Correlation Coefficient¶

The correlation coefficient, denoted $r$, is a units-free measure of linear association, or clustering around a line. The coefficient falls between -1 and 1. It doesn't matter which of the two variables is thought of as the independent or dependent variable. The correlation coefficient shouldn't be confused with the slope of a trend line-it's more about the tightness of the scatter around some line. The correlation will be one if $x$ and $y$ are perfectly linearly related with a slope of 0.2 or a slope of 200. A correlation coefficient of 1 or -1 means that one of the two variables will perfectly predict the other in the data. More moderate correlation coefficients indicate a less predictive relationship.

{figure}
:width: 89%
:name: slopecorrcomparison

The trend line on the left has a greater slope but the correlation coefficient is lower because $y$ is less predictable given $x$.

Interactives¶

You can drag around the data points and delete individual points in the plot below to see how the correlation coefficient responds. Notice some limitations:

A correlation coefficient of 0.8 doesn't indicate an association twice as strong as a correlation of 0.4 in any natural sense.
A correlaton coefficient of 0.8 doesn't mean 80% of the points fall on a trend line. For now, we don't say anything much deeper than 0.8 represents a stronger linear association than 0.4.

In [1]:

from bokeh.io import output_notebook, show
from bokeh.plotting import figure
from bokeh.models import ColumnDataSource, PointDrawTool, CustomJS, Div, HoverTool
from bokeh.layouts import column
from IPython.display import HTML

# Display plot within a notebook
output_notebook(hide_banner = True)

# Sample data
data = {'x': [1, 2, 3, 4, 5], 'y': [1, 2, 3, 4, 5]}

# Create ColumnDataSource
source = ColumnDataSource(data)

# Create a figure
width = 450
height = width #int((9/16)*width)
p = figure(x_range=(0, 6), y_range=(0, 6), tools="save", height=height, width=width)

# Add circle glyph
c1 = p.scatter('x', 'y', source=source, size=20, color="navy", alpha=0.5)

# Display for correlation
div = Div(text="Correlation coefficient: 1", width=200, height=30)

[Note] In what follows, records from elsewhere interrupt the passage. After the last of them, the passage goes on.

/-- R358, R364, R366, R374, R390: the commands of the servo axes, the engine's EN, and the load of a control law. -/
def Obligations.AxisCommandsActOnTheirAxis : Prop :=
  ∀ (h : Hdr) (ax : Nat) (s : State), let u := s.atHost h
    let x := u.axAt ax
    ax < 16 → ax < u.line.axis.length →
    (Written s h 0x80010 (0x1000000 + ax) →
      (x.st = .disabled → u.axCfgErr ax = false → ∃ v, exec (.servoEnable h ax) s = .next v ∧ (v.axAt ax).st = .enabled ∧
        (v.axAt ax).out = 0#32 ∧ (v.axAt ax).anchor = .enable ∧ (v.axAt ax).pos = x.pos) ∧
      (x.st = .disabled → u.axCfgErr ax = true → ∃ v, exec (.servoEnable h ax) s = .next v ∧ v.line = u.line ∧ v.rbit evServo 8 = true) ∧
      (x.st ≠ .disabled → exec (.servoEnable h ax) s = .next (u.answered h 0x80010 (0x1000000 + ax)))) ∧
    (Written s h 0x80010 (0x2000000 + ax) → ∃ v, exec (.servoDisable h ax) s = .next v ∧ (v.axAt ax).out = 0#32 ∧
      (v.axAt ax).st = (if x.st = .enabled then .disabled else x.st) ∧ (v.axAt ax).cmd = none) ∧
    (Written s h 0x80010 (0x3000000 + ax) →
      (x.st = .fault → ∃ v, exec (.axisClearFault h ax) s = .next v ∧ (v.axAt ax).st = .disabled ∧ (v.axAt ax).cause = 0 ∧
        (v.axAt ax).out = 0#32) ∧
      (x.st ≠ .fault → exec (.axisClearFault h ax) s = .next (u.answered h 0x80010 (0x3000000 + ax)))) ∧
    (Written s h 0x80010 (0x4000000 + ax) →
      (x.st = .notHomed ∨ x.st = .disabled → ∃ v, exec (.home h ax) s = .next v ∧ (v.axAt ax).st = .disabled ∧
        (v.axAt ax).pos = u.rint (aAx ax + 0x28) ∧ (v.axAt ax).homed = true) ∧
      (x.st = .enabled ∨ x.st = .fault ∨ x.st = .off → exec (.home h ax) s = .next (u.answered h 0x80010 (0x4000000 + ax)))) ∧
    (Written s h 0x80010 (0x5000000 + ax) → ∃ v, exec (.resetState h ax) s = .next v ∧
      (∀ k, k < 48 → lget 0#32 (v.axAt ax).f (16 + k) = lget 0#32 x.inits k) ∧
      (∀ k, k < 16 → lget 0#32 (v.axAt ax).f k = lget 0#32 x.f k)) ∧
    (Written s h 0x80010 (0x6000000 + ax) → ∃ v, exec (.servoResync h ax) s = .next v ∧ (v.axAt ax).resyncNeeded = false ∧
      (v.axAt ax).anchor = (if x.st = .enabled then .resync else x.anchor)) ∧
    (∀ g, g < 8 → g < u.line.grp.length → Written s h 0x80010 (0x7000000 + g) → ∃ v, exec (.clearGroup h g) s = .next v ∧
      (v.axGrpAt g).j = 0#32 ∧ (v.axGrpAt g).implausible = false ∧ v.regGet (aGrpCfg g + 0xC) = 0#32) ∧
    (Written s h 0x80010 0x8000000 → ∃ v, exec (.servoClearCounters h) s = .next v ∧
      (∀ a, a < 16 → v.regGet (aAx a + 0x3C) = 0#32) ∧ v.line = u.line) ∧
    (u.addrLacks 0x80000 = false → u.restarting = false → u.planRuns = false →
      (Carried s h (.regModify 0x80000#32 1#32 1#32) → u.rbit 0x80000 0 = false →
        ∃ (w : State) (bytes : List Byte), w.line.running = true ∧ w.line.origin = u.now ∧ w.rbit 0x80000 0 = true ∧
          exec (.servoEnSet h) s = .next ((w.realign.carCheck.qpRecheck.raiseCfg u 8).reply
            (packetOf h.tag h.client (.regModify 0x80000#32 1#32 1#32)) 0 bytes)) ∧
      (Carried s h (.regModify 0x80000#32 1#32 0#32) → u.rbit 0x80000 0 = true →
        ∃ (w : State) (bytes : List Byte), w.line.running = false ∧ (w.axAt ax).st = .off ∧ (w.axAt ax).out = 0#32 ∧
          w.rbit 0x80000 0 = false ∧ exec (.servoEnClear h) s = .next ((w.carCheck.qpRecheck.raiseCfg u 8).reply
            (packetOf h.tag h.client (.regModify 0x80000#32 1#32 0#32)) 0 bytes))) ∧
    (∀ text consts inits, Carried s h (.servoProgLoad ax text consts inits) →
      (∀ l, x.st ≠ .enabled → text.mapM lawDecode = some l → ∃ v, exec (.servoProgLoad h ax text consts inits) s = .next v ∧
        (v.axAt ax).prog = l ∧ (v.axAt ax).consts = consts ∧ (v.axAt ax).inits = inits ∧ (v.axAt ax).st = x.st ∧
        Replied s v h (.servoProgLoad ax text consts inits) 0 []) ∧
      (x.st = .enabled → ∃ v, exec (.servoProgLoad h ax text consts inits) s = .next v ∧ v.line = u.line ∧
        Replied s v h (.servoProgLoad ax text consts inits) 0x0203 []))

# CustomJS for updating the correlation coefficient dynamically
callback = CustomJS(args=dict(source=source, div=div), code="""
    const data = source.data;
    const x = data['x'];
    const y = data['y'];
    const n = x.length;

    let mean_x = 0;
    let mean_y = 0;
    for (let i = 0; i < n; i++) {
        mean_x += x[i];
        mean_y += y[i];
    }
    mean_x /= n;
    mean_y /= n;

    let num = 0;
    let den_x = 0;
    let den_y = 0;
    for (let i = 0; i < n; i++) {
        num += (x[i] - mean_x) * (y[i] - mean_y);
        den_x += (x[i] - mean_x) ** 2;
        den_y += (y[i] - mean_y) ** 2;
    }

    const corr = num / Math.sqrt(den_x * den_y);
    div.text = "Correlation coefficient: " + corr.toFixed(4);
""")

# Add PointDrawTool to the figure
tool = PointDrawTool(renderers=[c1], add=True)
p.add_tools(tool)
p.toolbar.active_tap = tool  # Activate the draw tool


# Add HoverTool to the figure
hover = HoverTool(renderers=[c1], tooltips=[("X", "@x"), ("Y", "@y")])
p.add_tools(hover)

# Attach the callback to the source
source.js_on_change('data', callback)

# Show plot
# Define the CSS style
style = """
<style>
.output {
    display: flex;
    align-items: center;
    justify-content: center;
}
</style>
"""

# Apply the style
display(HTML(style))


# Show the plot and the correlation coefficient
show(column(div, p))

Below, you can adjust a random noise parameter and a slope parameter and observe how the correlation coefficient changes. The $y$-value is calculated as $\text{slope} \times (x + \text{noise})$.

Notice a few things.

Increasing the noise will decrease the predictability of $y$ from $x$ (and $x$ from $y$). The correlation coefficient will tend to decrease.
Changing the slope doesn't change the correlation coefficient unless we flip the sign of the relationship. This underscores that correlation is about the clustering around a line and not the effect size indicated by the slope.

In [2]:

from bokeh.io import output_notebook, show
from bokeh.plotting import figure
from bokeh.models import ColumnDataSource, Slider, CustomJS, Div
from bokeh.layouts import column, row
import numpy as np
np.random.seed(1)

output_notebook(hide_banner = True)

# Generate 30 x values
x = np.linspace(-15, 16, 31)
y = x  # Initial y values, assuming initial slope = 1 and no noise
data={'x': x, 'y': y}

noise_end = 100
noise_step = 1
noises = dict()
for i in range(0, noise_end + 1):
    noises[i] = np.random.normal(0,i, size = len(x))
    data[f'noise{i}'] = noises[i]
    
source = ColumnDataSource(data = data)

# Create the figure
p = figure(x_range=(-17, 17), y_range=(-50, 50), width=450, height=450) #, title="Interactive Scatter Plot")
p.scatter('x', 'y', source=source, size=10, color="teal", alpha=0.99)

# Slider for slope
slope_slider = Slider(start=-10, end=10, value=1, step=0.1, title="Slope")

# Slider for noise
noise_slider = Slider(start=0, end=noise_end, value=0, step=noise_step, title="Noise")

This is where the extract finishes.